Given records section start
theorem State.profileAbort_keeps {W : Nat} {s₀ s : State} (r : RailId) (hW : maskLe 0x4000000000400000 W = true) (hk : Keeps W s₀ s) :
    Keeps W s₀ (State.profileAbort s r) := by
  unfold State.profileAbort
  repeat' first
    | with_reducible assumption
    | with_reducible exact site_railbit_10 hW (by decide)
    | with_reducible exact Keeps.refl _ _
    | with_reducible exact Bool.false_and _
    | intro _
    | with_reducible refine Keeps.foldl _ _ ?_ (fun _ _ => ?_)
    | with_reducible refine State.modRail_keeps _ _ (maskLe_trans (by decide) hW) ?_
    | with_reducible refine State.putRailObj_keeps _ _ _ _ ?_  ?_
    | with_reducible refine Keeps.ite ?_ ?_
    | dsimp only
    | split

theorem execProfileStepHoldExpiry_keeps (r : RailId) (s : State) : Keeps.Out 0x8062D116810006436008 s (execProfileStepHoldExpiry r s) := by
  unfold execProfileStepHoldExpiry
  repeat' first
    | with_reducible refine Keeps.out_next ?_
    | with_reducible refine Keeps.out_ite ?_ ?_
    | with_reducible assumption
    | with_reducible exact Keeps.refl _ _
    | with_reducible exact Bool.false_and _
    | intro _
    | with_reducible refine Keeps.foldl _ _ ?_ (fun _ _ => ?_)
    | with_reducible refine State.profileStep_keeps _ _ (by decide) ?_
    | with_reducible refine Keeps.ite ?_ ?_
    | dsimp only
    | split

theorem State.acceptTarget_keeps {W : Nat} {s₀ s : State} (r : RailId) (v : Int) (hW : maskLe 0x8062D116810006436008 W = true) (hk : Keeps W s₀ s) :
    Keeps W s₀ (State.acceptTarget s r v) := by
  unfold State.acceptTarget
  repeat' first
    | with_reducible assumption
    | with_reducible exact site_railbit_10 hW (by decide)
    | with_reducible exact Keeps.refl _ _
    | with_reducible exact Bool.false_and _
    | intro _
    | with_reducible refine Keeps.foldl _ _ ?_ (fun _ _ => ?_)
    | with_reducible refine State.modRail_keeps _ _ (maskLe_trans (by decide) hW) ?_
    | with_reducible refine State.putRailObj_keeps _ _ _ _ ?_  ?_
    | with_reducible refine State.retarget_keeps _ _ (maskLe_trans (by decide) hW) ?_
    | with_reducible refine Keeps.ite ?_ ?_
    | dsimp only
    | split

theorem State.takeLimits_keeps {W : Nat} {s₀ s : State} (r : RailId) (hW : maskLe 0x400004 W = true) (hk : Keeps W s₀ s) :
    Keeps W s₀ (State.takeLimits s r) := by
  unfold State.takeLimits
  repeat' first
    | with_reducible assumption
    | with_reducible exact Keeps.refl _ _
    | with_reducible exact Bool.false_and _
    | intro _
    | with_reducible refine Keeps.foldl _ _ ?_ (fun _ _ => ?_)
    | with_reducible refine State.modRail_keeps _ _ (maskLe_trans (by decide) hW) ?_
    | with_reducible refine State.freshen_keeps _ (maskLe_trans (by decide) hW) ?_
    | with_reducible refine Keeps.ite ?_ ?_
    | dsimp only
    | split

theorem State.resetRail_keeps {W : Nat} {s₀ s : State} (r : RailId) (hW : maskLe 0x118024000000000420004 W = true) (hk : Keeps W s₀ s) :
    Keeps W s₀ (State.resetRail s r) := by
  unfold State.resetRail
  repeat' first
    | with_reducible assumption
    | with_reducible exact site_railbit_10 hW (by decide)
    | with_reducible exact site_railbit_40 hW (by decide)
    | with_reducible exact Keeps.refl _ _
    | with_reducible exact Bool.false_and _
    | intro _
    | with_reducible refine Keeps.foldl _ _ ?_ (fun _ _ => ?_)
    | with_reducible refine State.modPhase_keeps _ _ (maskLe_trans (by decide) hW) ?_ (fun _ h => ?_)
    | with_reducible refine State.modRail_keeps _ _ (maskLe_trans (by decide) hW) ?_
    | with_reducible refine State.putRailObj_keeps _ _ _ _ ?_  ?_
    | with_reducible refine State.resetPhase_keeps _ (maskLe_trans (by decide) hW) ?_
    | with_reducible refine State.setVr_keeps _ _ (maskLe_trans (by decide) hW) ?_
    | with_reducible refine State.takeLimits_keeps _ (maskLe_trans (by decide) hW) ?_
    | with_reducible refine Keeps.ite ?_ ?_
    | dsimp only
    | split

end Sys2Proof.Machine
end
Given records section end
**What this task involves**
Work out the number of lines in this listing that include the word "RailId". Reply with that number only.

**Solution for this task**
5